"I am glad that you approve, Madam," said Prue, with an air of the deepest respect, as she again sank gracefully down in a most profound curtsey.

"I said nothing about approval," replied her grandmother sternly. "I know your Sir Geoffrey Beaudesert—a Whig—a renegade, whose father was a good Catholic and a 'King's man.' The son would have made a fitting husband for your father's daughter if he had been loyal to his father's king—but you know well that I would rather see you the wife of the least of Jacobites than the greatest of Whigs. Go your own wilful way and do not pretend to ask my approval."

"I am not married to him yet," said Prue, who had not been unprepared for a vigorous protest from her ancestress, and for obvious reasons desired to placate her. "Nor would I contemplate such a step until my dear grandmother's recovery set me free from anxiety. And now, if your ladyship will permit us to kiss your hand, we will withdraw, as we grieve to hear that your physician has forbidden you all excitement."

During the whole interview the two girls had remained standing—not being invited to seat themselves, nor venturing to do so without permission. As they withdrew after saluting the tapering, ivory fingers of the invalid, she called after them, with more graciousness than she had yet shown, "You may return in the evening and read me Mr.

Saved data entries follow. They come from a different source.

-- ==== Sys2Proof/Machine/VecMove.lean ====
section
/-! DEFINITION. Major 0x80: vector loads and stores, movement, conversion, compress, reductions and scans
(spec/15_vector_instructions.md R352 to R358; spec/10_numbers_and_format_table.md R230, R239). Quantisation is in Quant. -/
namespace Sys2Proof.Machine

/-! Loads, stores, gathers and scatters (R353, R354). -/

/-- The elements of a load or store with their lanes: address kind, and addresses in 64 bits. -/
structure MemPlan where
  e    : Ent
  r    : Nat
  la   : Bool
  es   : List Elem
  idle : List Nat
  deriving DecidableEq, Repr

/-- The elements of a register of width `w` at addresses that `at_` gives; of 4-bit containers two share a byte. -/
def regElems (w : Nat) (v : VWord) (ls : List Nat) (at_ : Nat → Word) : List Elem :=
  ls.map fun i =>
    let d := lane v w i
    if w == 4 then ⟨i, (at_ (i / 2)).toNat, 1, if i % 2 == 1 then d * 16 else d, if i % 2 == 1 then 0xF0 else 0xF⟩
    else ⟨i, (at_ i).toNat, w / 8, d, 2 ^ w - 1⟩

/-- The two nibbles of a byte joined where a store writes both (R353). -/
def joinNibbles : List Elem → List Elem
  | a :: b :: rest =>
    if a.mask == 0xF && b.mask == 0xF0 && a.va == b.va && a.size == 1 then
      { a with data := a.data + b.data, mask := 0xFF } :: joinNibbles rest
    else a :: joinNibbles (b :: rest)
  | es => es

/-- The elements of VLD and VST, whose memory operand stands at `mp` and whose register at `rp` (R353, R367). -/
def ldstPlan (f : Form) (mp rp : Pos) (s : State) : Except Flt MemPlan :=
  let x := s.me
  let o := mp.of f
  match vecEnt x f rp with
  | .error e => .error e
  | .ok e =>
    let r := (rp.of f).num
    let n := e.lanes
    match o with
    | .shape _ _ =>
      if !f.vx.shp then .error (cILLEGAL, parcelAt s f 1)
      else if !f.b.isNone then .error (cILLEGAL, parcelAt s f 2)
      else match readShape s o with
        | .error z => .error z
        | .ok h =>
          match plainEntry x ((x.pfxEntry mp).getD h.fmt) with
          | .error z => .error z
          | .ok t =>
            if t.w != e.w then .error (cFMTUSE, (x.pfxEntry mp).getD h.fmt)
            else if n < h.count then .error (cSHPFMT, (x.opAddr o).toNat)
            else
              let ls := (List.range h.count).filter (x.active f)
              .ok ⟨e, r, h.la, ls.map fun l => h.elem e.w l l (lane (x.vreg r) e.w l),
                (List.range n).filter fun l => !ls.contains l⟩
    | _ =>
      let ea := x.opAddr o
      match f.b with
      | .scalar q =>
        if e.w == 4 then .error (cFMTUSE, x.entryNo f rp)
        else .ok ⟨e, r, o.isLa, regElems e.w (x.vreg r) (x.actives f n) (fun i => ea + BitVec.ofNat 64 i * x.sreg q),
          (List.range n).filter fun l => !x.active f l⟩
      | _ => .ok ⟨e, r, o.isLa, regElems e.w (x.vreg r) (x.actives f n)
            (fun i => ea + BitVec.ofNat 64 (i * (if e.w == 4 then 1 else e.w / 8))),
          (List.range n).filter fun l => !x.active f l⟩
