/-- Step 2: lines and translations of the function's ASIDs go without write-back, its KV entries become free, and its
parks are abandoned. -/
def State.forgetFunction (s : State) (v : Nat) : State :=
  let s := { s with
    c2 := s.c2.filter fun l => l.asid / 1024 != v, tlb := s.tlb.filter fun t => t.asid / 1024 != v,
    walks := s.walks.filter fun w => w.asid / 1024 != v, icache := s.icache.filter fun e => e.2.1 / 1024 != v,
    cores := s.cores.map fun (e : Nat × Core) =>
      (e.1, { e.2 with c1 := e.2.c1.filter fun l => l.asid / 1024 != v,
                       hints := e.2.hints.filter fun h => h.asid / 1024 != v }) }
  let s := (s.moves.filter fun e => e.2.vf == v).foldl (fun s e =>
    match e.2.kind with
    | .kv seq head lblk => s.dropKvMove e.1 e.2 ⟨v, seq, head, lblk⟩ false
    | .page _ _ _ => s) s
  let parks : Assoc Park := s.parks.filter fun e => e.2.vf != v
  let s := { s with parks := parks, wakes := s.wakes.filter fun i => parks.has i }
  (List.range 4).foldl (fun s k =>
    match s.kvQ k with
    | some q => s.freeKv v q
    | none => s) s

/-- Cycles that the clearing of a function's cores takes (log entry 2). -/
def clearCycles : Nat := 2048

/-- VFRESET (R433): steps 1 and 2, and the clearing of step 3 begins. -/
def State.vfReset (s : State) (v : Nat) : State :=
  if (s.vf v).resetting then s
  else ((((s.modVf v fun w => { w with resetting := true }).haltCores v).forgetFunction v).later clearCycles (.functionResetDone v))

/-- VFRESET (R433). -/
def execVfreset (s : State) : Host.Outcome State Fault Refusal :=
  match s.ev with
  | .vfreset v => .next (s.vfReset v)
  | _ => .next s

/-- A core at its reset values; its tokens and the suspect bits of its tracks stay (R59, R433). -/
def Core.cleared (k : Core) : Core :=
  { Core.reset with purse := k.purse, lastCtx := k.lastCtx, nextIssue := k.nextIssue,
                    tracks := (k.tracks.filter fun e => e.2.susp).map fun (e : Nat × Track) => (e.1, { Track.reset with susp := true }) }

/-- Step 3: stalls and tracks clear, registers at their reset values, counters from 0 (R39, R223, R433, R448). -/
def State.vfCleared (s : State) (v : Nat) : State :=
  let stall (a : Nat) : Bool := inStall a && s.hasCore v ((a - stallBase) / 65536)
  let s := { s with
    cores := s.cores.map fun (e : Nat × Core) => if s.hasCore v e.1 then (e.1, e.2.cleared) else e,
    mem := s.mem.filter fun c => !stall c.1, poison := s.poison.filter fun w => !stall w }
  s.modVf v fun w => { w with resetting := false, migSkip := 0, migErr := 0, wakeDup := 0, rqDrop := 0, doneErr := 0, lRefuse := 0 }

/-- FUNCTION_RESET_DONE (R433). -/
def execFunctionResetDone (s : State) : Host.Outcome State Fault Refusal :=
  match s.ev with
  | .functionResetDone v => .next (s.vfCleared v)
  | _ => .next s

/-! Cold and warm resets, and bring-up (R453, R454). -/

/-- The package after a cold or warm reset: all that R453 clears, while memory outside the stalls, the flash tier and the
retirement list stay. `image` is the firmware image that boots. -/
def State.restart (s : State) (image : Nat) : State :=
  { State.reset with
    mem := s.mem.filter fun c => !inStall c.1, poison := s.poison.filter fun w => !inStall w, flash := s.flash,
    retired := s.retired, retFull := s.retFull, ckpt := s.ckpt, agenda := s.agenda, msix := s.msix, hostOut := s.hostOut,
    nextId := s.nextId, free := s.free, pkg := { Pkg.reset with fwImage := image } }

/-- COLD_RESET (R453): it also brings power back (R457). -/
def execColdReset (s : State) : Host.Outcome State Fault Refusal :=
  match s.ev with
  | .coldReset => .next (s.restart s.pkg.fwImage)
  | _ => .next s

/-- FWLOAD (R453): a warm reset that boots the image named. -/
def execFwload (s : State) : Host.Outcome State Fault Refusal :=
  match s.ev with
  | .fwload pa => .next (s.restart (pa + 1))
  | _ => .next s

/-- The end of bring-up: the image runs where its signature verifies, else the device waits for FWLOAD (R454). -/
def State.bringUp (s : State) : State :=
  if bits s.pkg.fwStat 0 2 != 0 then s
  else
    let ok := Config.signatureOk s.pkg.fwImage s.free
    let version := Config.imageVersion s.pkg.fwImage s.free % 2 ^ 32
    { s with free := s.free + 1,
             pkg := { s.pkg with fwStat := (if ok then 1 else 2) + version * 2 ^ 32, fwVersion := version } }

/-- BRING_UP_COMPLETE (R454). -/
def execBringUpComplete (s : State) : Host.Outcome State Fault Refusal :=
  match s.ev with
  | .bringUpComplete => .next s.bringUp
  | _ => .next s

/-! The checkpoint (R137 to R139). -/

/-- Bytes of a checkpoint, and the cycles that the flash tier takes for them at 48 GB/s (R138). -/
def ckptBytes : Nat := 568009424896
def ckptCycles : Nat := ckptBytes * 21 / 480

/-- The save area of a context in the region of CKPTSAVE (R139). -/
def State.ckptArea (s : State) (core c : Nat) : Nat := bits s.pkg.ckptSave 16 29 * 65536 + 16384 * (11 * core + c)

/-- Free bytes of the flash tier: those of frames that hold nothing. -/
def State.flashFree (s : State) : Nat :=
  Config.flashBytes - 65536 * ((s.flash.map fun c => c.1 / 65536).eraseDups).length

/-- Every context of the package. -/
def allCtxs : List (Nat × Nat) := (List.range numCores).flatMap fun n => (List.range numCtxs).map fun c => (n, c)

/-- CHECKPOINT_START (R137, R138): every context that is not FREE is asked to save at once into its area of the region;
one saved before is written there as its slot holds it. -/
def State.ckptStart (s : State) : State :=
  if s.quiesced || s.pkg.ckptState == 1 then s
  else if s.flashFree < ckptBytes then { s with pkg := { s.pkg with ckptState := 3 } }
  else
    let s := { s with pkg := { s.pkg with ckptState := 1 } }
    allCtxs.foldl (fun s p =>
      let x := s.ctx p.1 p.2
      if x.st == .free then s
      else if x.st == .saved then
        (savePieces (s.core p.1) p.1 p.2 255 true).foldl (fun s r => s.physWrite (s.ckptArea p.1 p.2 + r.1) r.2.1 r.2.2) s
      else s.modCtx p.1 p.2 fun x => { (x.setStat bPREQ true).srSet rPREQDL 0 with
        preq := some ⟨x.vf, s.ckptArea p.1 p.2, true⟩ }) s

/-- CHECKPOINT_START (R137). -/
def execCheckpointStart (s : State) : Host.Outcome State Fault Refusal :=
  match s.ev with
  | .checkpointStart => .next s.ckptStart
  | _ => .next s

/-- Whether the quiesce of a checkpoint is over: every context is SAVED or FREE, and no engine works, that of
migration among them. -/
def State.ckptQuiet (s : State) : Bool :=
  s.pkg.ckptState == 1 && !s.quiesced && s.ops.all (·.2.finished) && s.reqs.isEmpty && s.moves.isEmpty &&
  allCtxs.all fun p => (s.ctx p.1 p.2).st == .free || (s.ctx p.1 p.2).st == .saved

/-- The image of a quiesced device taken (R137, R139): areas of contexts that are FREE begin with zero, and dirty lines are
written back first. -/
def State.ckptTake (s : State) : State :=
  let s := allCtxs.foldl (fun s p =>
    if (s.ctx p.1 p.2).st == .free then s.physWrite (s.ckptArea p.1 p.2) 16 0 else s) s
  let s := (s.c2.filter (·.dirty)).foldl (fun s l => (s.writeBack l).setLine { l with dirty := false }) s
  let image : Image :=
    ⟨s.mem.filter (fun c => c.1 < hbmTop || inStall c.1), s.poison.filter (fun w => w < hbmTop || inStall w), s.cores, s.heat,
     s.parks.map fun (e : Nat × Park) => (e.1, { e.2 with aged := e.2.aged + (s.clk - e.2.since), since := s.clk }), s.kvHeld, s.lq⟩
  { s with ckpt := some image, quiesced := true }.later ckptCycles .checkpointDone

/-- Timers that did not age while the device was quiesced (R138): what is due, windows and parks move on by `dt`, and the
table counts what it has missed. -/
def State.unfreeze (s : State) (dt : Nat) : State :=
  ({ s with
    quiesced := false, due := s.due.map fun (e : Nat × Event) => (e.1 + dt, e.2), capEnd := if s.capEnd == 0 then 0 else s.capEnd + dt,
    capNext := s.capNext.map fun (c : Nat × Nat) => (c.1, c.2 + dt),
    parks := s.parks.map fun (e : Nat × Park) => (e.1, { e.2 with since := e.2.since + dt }),
    islands := s.islands.map fun (e : Nat × Island) => (e.1, { e.2 with holds := e.2.holds.map fun (h : Nat × Nat) => (h.1, h.2 + dt) }) }).retime

/-- CHECKPOINT_DONE (R138): the contexts stay SAVED, for a restore to resume. -/
def execCheckpointDone (s : State) : Host.Outcome State Fault Refusal :=
  match s.ev with
  | .checkpointDone => .next ({ s with pkg := { s.pkg with ckptState := 2 } }.unfreeze ckptCycles)
  | _ => .next s

/-- The parks of an image age on from where they stood (R130, R139). -/
def State.resumeParks (s : State) (parks : Assoc Park) : State :=
  parks.foldl (fun s (e : Nat × Park) => s.later (2100000 - e.2.aged % 2100000) .parkAgeTick)
    { s with parks := parks.map fun (e : Nat × Park) => (e.1, { e.2 with since := s.clk }) }

/-- The images written back over memory, stalls and tracks; nothing that was under way before goes on (R139). -/
def State.writeBackImage (s : State) (m : Image) : State :=
  let out (a : Nat) : Bool := !(a < hbmTop || inStall a)
  let cores := (List.range numCores).filterMap fun n =>
    let k := s.core n
    let old := m.cores.get n Core.reset
    if s.cores.has n || m.cores.has n then
      some (n, { k.halt with
        ctxs := (List.range numCtxs).map fun c => (c, if (k.ctx c).st == CtxSt.saved then k.ctx c
          else { Ctx.reset c with idle := (old.ctx c).idle }),
        journal := k.journal.filter fun e => e.2.state == 2, words := old.words, badWords := old.badWords, c1 := [] })
    else none
  { s.resumeParks m.parks with
    mem := m.mem.foldl (fun (r : List Host.Cell) c => memSetByte r c.1 c.2) (s.mem.filter fun c => out c.1),
    poison := m.poison.foldl (fun r w => NatSet.insert w r) (s.poison.filter out),
    cores := cores, c2 := [], tlb := [], walks := [], icache := [], fills := [], reqs := [], held := [], wakes := [], ops := [],
    msgs := [], xvals := [], bells := [], arbs := [], heat := m.heat, kvHeld := m.kvHeld, kvWait := [], lq := m.lq,
    due := (s.resumeParks m.parks).due.filter fun e => (eventCore e.2).isNone }

/-- One context of a checkpoint restored under R430, or left FREE where its header is zero or its restore fails; the count
of those that fail. -/
def State.ckptContext (s : State) (p : Nat × Nat) : Nat × State :=
  let area := s.ckptArea p.1 p.2
  let leave (s : State) : State := s.modCtx p.1 p.2 fun x => { x with st := .free, block := none, preq := none }
  let h := s.physRead (area + 8) 8
  if s.physRead area 16 == 0 then (0, leave s)
  else
    let s := s.modCtx p.1 p.2 fun x => { x with st := .saved }
    let a := s.physRead area 16384
    match s.restoreFrom (bits (areaBytes a 0x18 8) 10 6) a with
    | (some st, s') => if st == rsOK && h != 0 then (0, s') else (1, leave s)
    | (none, s') => (0, s'.later 64 (.contextRestore (bits (areaBytes a 0x18 8) 10 6) area true))

/-- CHECKPOINT_RESTORE (R139): the images are written back, and the contexts restored in ascending order; they stay
quiesced until the writes are done. Without an image nothing happens. -/
def State.ckptRestore (s : State) : State :=
  if s.quiesced || s.pkg.ckptState == 1 then s
  else match s.ckpt with
    | none => s
    | some m =>
      let s := s.writeBackImage m
      let (n, s) := allCtxs.foldl (fun (r : Nat × State) p =>
        let (k, s) := r.2.ckptContext p
        (r.1 + k, s)) (0, s)
      { s with quiesced := true, pkg := { s.pkg with ckptState := 1, ckptFail := n % 2 ^ 16 } }.later ckptCycles
        .checkpointRestoreDone

/-- CHECKPOINT_RESTORE (R139). -/
def execCheckpointRestore (s : State) : Host.Outcome State Fault Refusal :=
  match s.ev with
  | .checkpointRestore => .next s.ckptRestore
  | _ => .next s

/-- CHECKPOINT_RESTORE_DONE (R139). -/
def execCheckpointRestoreDone (s : State) : Host.Outcome State Fault Refusal :=
  match s.ev with
  | .checkpointRestoreDone => .next ({ s with pkg := { s.pkg with ckptState := 2 } }.unfreeze ckptCycles)
  | _ => .next s

end Sys2Proof.Machine
end

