/-- The first event that is due now, and the state without it. -/
def State.dueNow (s : State) : Option (Event × State) :=
  match s.due.find? fun e => !s.quiesced || whileQuiesced e.2 with
  | some (t, e) => if t ≤ s.clk then some (e, { s with due := s.due.erase (t, e) }) else none
  | none => none

/-- A physical error (R57, R62, R88, R376, R378, R126, R455, R456). -/
def State.suffer (s : State) (e : Env) : State :=
  match e with
  | .slip core t d => s.modTrack core t fun tr => { tr with slip := tr.slip + d }
  | .poison pa =>
    let s := s.setPoison (poisonWord pa)
    if pa < hbmTop then s.later 0 (.rowRetirement pa) else s
  | .badTrackWord core t pos => s.modCore core fun k => { k with badWords := NatSet.insert (1024 * t + pos % 1024) k.badWords }
  | .corrected stack cls row =>
    let s := s.countErr (stack % 4) (cls % 3)
    if cls % 3 != 2 then s
    else
      let n := s.rowErr.get row 0 + 1
      let s := { s with rowErr := s.rowErr.put row n }
      if n == 4 then s.later 0 (.rowRetirement (1024 * row)) else s
  | .mmaError core n => { s with mmaErr := s.mmaErr.set core n 0 }
  | .accError core c idx v =>
    s.modCtx core c fun x =>
      let idx := idx % 3072
      let row := 32 * (idx / 1536) + idx % 1536 / 48
      let col := 64 + 48 * (idx / 1536) + idx % 48
      let d := x.acc.get idx 0 - v
      { x with acc := x.acc.set idx v 0,
               accSum := (x.accSum.set row (x.accSum.get row 0 + d) 0).set col (x.accSum.get col 0 + d) 0 }
  | .moveRefused id => s.later 0 (.migrationAbandon id)

/-! Time. -/

/-- A context's counters of cycles over `dt` cycles, of which its island makes `ticks` (R410). -/
def Ctx.countTime (x : Ctx) (clk dt ticks : Nat) : Ctx :=
  if x.st == .free || !((List.range 8).any fun k => bit (x.srGet (rPMEV k)).toNat 6) then x
  else
    let wait (p : Wait → Bool) : Bool := match x.block with
      | some b => p b.wait
      | none => false
    let x' := x.count 0 ticks
    match x.st with
    | .ready =>
      let x' := x'.count 2 (if x.lastIssue == clk then dt - 1 else dt)
      let x' := if wait fun w => w == .journal then x'.count 8 dt else x'
      if wait fun w => match w with
        | .track _ _ => true
        | .trackStill _ => true
        | _ => false
      then x'.count 10 dt else x'
    | .wait => x'.count 3 dt
    | .sleep => x'.count 4 dt
    | _ => x'

/-- `dt` cycles pass: the clock, PREQDL.REMAIN and the counters of cycles. -/
def State.pass (s : State) (dt : Nat) : State :=
  let ticks (core : Nat) : Nat :=
    let i := s.island (islandOf (quadOf core) 0)
    i.ticksAt (s.clk + dt) / 21 - i.ticksAt s.clk / 21
  { s with
    clk := s.clk + dt,
    cores := s.cores.map fun (e : Nat × Core) =>
      (e.1, { e.2 with ctxs := e.2.ctxs.map fun (x : Nat × Ctx) => (x.1, (x.2.passTime dt).countTime s.clk dt (ticks e.1)) }) }

/-- The cycles at which a core may have something to do: its next issue, gaps and stamps, its sequencers, and saves. -/
def State.wakeTimes (s : State) (core : Nat) : List Nat :=
  let k := s.core core
  let ctx (x : Ctx) : List Nat :=
    (if x.block.isSome then [x.tryAt] else []) ++
    (match x.block with
      | some ⟨.compBit t, _, _⟩ => [t]
      | some ⟨.gap t, _, _⟩ => [t]
      | some ⟨.stamp t, _, _⟩ => [t]
      | some ⟨.realign _ d, _, _⟩ => [d]
      | _ => []) ++
    (if x.statBit bPREQ then [s.clk + (x.srGet rPREQDL).toNat] else [])
  k.nextIssue :: (if k.mseq.live then [k.mseq.gapTo] else []) ++ (if k.cseq.live then [k.cseq.gapTo] else []) ++
    k.ctxs.flatMap fun e => ctx e.2

/-- The cycle that comes next: the first at which an event is due or an agent may act. -/
def State.nextTime (s : State) : Nat :=
  let evs := (s.due.filter fun e => !s.quiesced || whileQuiesced e.2).map (·.1)
  let ts := (evs ++ s.cores.flatMap fun e => s.wakeTimes e.1).filter (s.clk < ·)
  match ts with
  | [] => s.clk + 1
  | t :: rest => rest.foldl min t

/-- What follows each turn at once: parks whose wake word was written (R131), and the quiesce of a checkpoint (R137). -/
def State.settleTurn (s : State) : State :=
  let s := if s.wakes.isEmpty then s else s.drainWakes
  if s.pkg.ckptState != 1 || s.quiesced then s
  else
    let late := s.cores.flatMap fun e => (e.2.ctxs.filter fun x =>
      x.2.st != .free && x.2.st != .saved && x.2.st != .drain && x.2.preq.isNone).map fun x => (e.1, x.1)
    let s := late.foldl (fun s p => s.modCtx p.1 p.2 fun x => { (x.setStat bPREQ true).srSet rPREQDL 0 with
      preq := some ⟨x.vf, s.ckptArea p.1 p.2, true⟩ }) s
    if s.ckptQuiet then s.ckptTake else s

/-- The outcome with what follows a turn. -/
def settled : Host.Outcome State Fault Refusal → Host.Outcome State Fault Refusal
  | .next s => .next s.settleTurn
  | o => o

/-- A turn that the agenda names. One that is not possible is passed over. -/
def State.agendaTurn (s : State) (t : Turn) : Host.Outcome State Fault Refusal :=
  match t with
  | .issue a => if s.mayTurn a then s.turn a else .next s
  | .event e => s.agendaEvent e
  | .env e => .next (s.suffer e)
  | .hostRead off => .next (s.hostRegisterRead off)

/-- Who moves: without power only a cold reset counts (R457); a turn from the agenda comes first, then an event that is due,
then an agent that may act in this cycle; else time passes (log entry 1). -/
def State.move1 (s : State) : Host.Outcome State Fault Refusal :=
  match s.agenda with
  | t :: rest =>
    let s := { s with agenda := rest }
    if !s.power && t != .event .coldReset then .next s else s.agendaTurn t
  | [] =>
    if !s.power then .next s
    else match s.dueNow with
      | some (e, s) => s.perform e
      | none =>
        match s.nextAgent with
        | some a => s.turn a
        | none => .next (s.pass (s.nextTime - s.clk))

/-- One turn of the machine. -/
def State.moveOnce (s : State) : Host.Outcome State Fault Refusal := settled s.move1

/-! A program placed for the next step. -/

/-- The bits of a page-table entry of a page of HBM with all rights and class general (R23). -/
def leafBits : Nat := 1 + 2 + 4 + 8 + 3 * 2 ^ 4 + 2 ^ 10

/-- Function 0 given an ASID table whose address space 0 maps the first GiB of addresses to the second GiB of HBM, all
translations and lines of that space forgotten (R21 to R23). -/
def State.placeTables (s : State) : State :=
  let s := { s with c2 := s.c2.filter fun l => l.asid != 0, tlb := s.tlb.filter fun t => t.asid != 0,
                    walks := s.walks.filter fun w => w.asid != 0, icache := s.icache.filter fun e => e.2.1 != 0 }
  let s := s.modVf 0 fun v => { v with asidTab := 0x10000 }
  let s := s.physWrite 0x10000 8 (1 + 0x20000)
  let s := s.physWrite 0x20000 8 (1 + 0x21000)
  let s := s.physWrite 0x21000 8 (1 + 0x22000)
  s.physWrite 0x22000 8 (leafBits + 0x40000000)

/-- Bytes of an instruction stored from address 0 of address space 0, at which context 0 of core 0 stands ready. -/
def State.placeInstr (s : State) (v n : Nat) : State :=
  let s := s.placeTables.physWrite 0x40000000 n v
  let s := s.modCore 0 fun k => { k with stopped := none, phase := none, nextIssue := s.clk }
  let i := islandOf 0 0
  let s := { s with islands := s.islands.put i { s.island i with change := .none } }
  let s := s.modCtx 0 0 fun x =>
    ({ x with st := .ready, idle := false, pc := 0, block := none, refusal := false, step := none, preq := none } : Ctx).srSet
      rCTXID 0
  let s := s.modCtx 0 0 fun x => { x.setStat bPREQ false with loads := [] }
  let s := s.modCore 0 fun k => { k with rqovf := 0, ckill := 0 }
  { s with power := true, quiesced := false, wakes := [], agenda := [.issue ⟨0, 0, .context⟩],
           vfs := s.vfs.map fun (e : Nat × Vf) => (e.1, { e.2 with resetting := false }),
           pkg := { s.pkg with fwStat := setBits s.pkg.fwStat 0 2 1 },
           due := s.due.filter fun e => match e.2 with
             | .bringUpComplete => false
             | .exchangeArrival _ => false
             | _ => true }

end Sys2Proof.Machine
end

Pope's poem. I have had it these three weeks and could not bring myself to let Lowton stumble through it. 'Twill give me something to think of besides an old woman's gout and gruel."

CHAPTER III

SIR GEOFFREY'S ARRIVAL

Lady Drumloch was not really half so ill as she fancied herself, and no better medicine could have been prescribed to hasten her convalescence than the gaiety and cheerfulness that her two granddaughters infused into the atmosphere of the little house in Mayfair, as soon as they had recovered from the fatigues of their journey.

Instead of lying in bed grumbling at the length of the lonely days and pain-weary nights, her ladyship allowed herself to be cajoled into rising and reclining on a couch, which was then wheeled into the adjoining room by James and the faithful Lowton. At first this was only for an hour or two a day, and the invalid, refusing to admit that she could be, in any way, benefited by the lively gossip of her granddaughters, had insisted that the reading of sermons and other pious works suited better with her age and infirmities than plays and poetry. But by the end of the week she had abandoned Atterbury and Taylor for the Tatler and the latest works of Pope and Prior, and was thirsting for yet more exciting entertainment, which she knew to be tantalizingly near at hand.

As soon as the return of the cousins became known, their numerous friends, who had contented themselves with polite inquiries after the invalid, while Lowton was the sole dispenser of news, displayed a touching solicitude about her condition. Every afternoon Lady Prue held quite a little levee—at which the sickness of the old countess up-stairs did not interfere greatly with the gaiety below. Day by day these cheerful sounds grew more and more exasperating to Lady Drumloch, whose passion for scandal was only whetted by the comments of the two girls, and who chafed rebelliously under the restrictions of the doctor, and led the devoted Lowton the life of a dog.

"Did I hear voices and laughter this afternoon?" she demanded, one evening, when her granddaughters came to bid her a dutiful good night.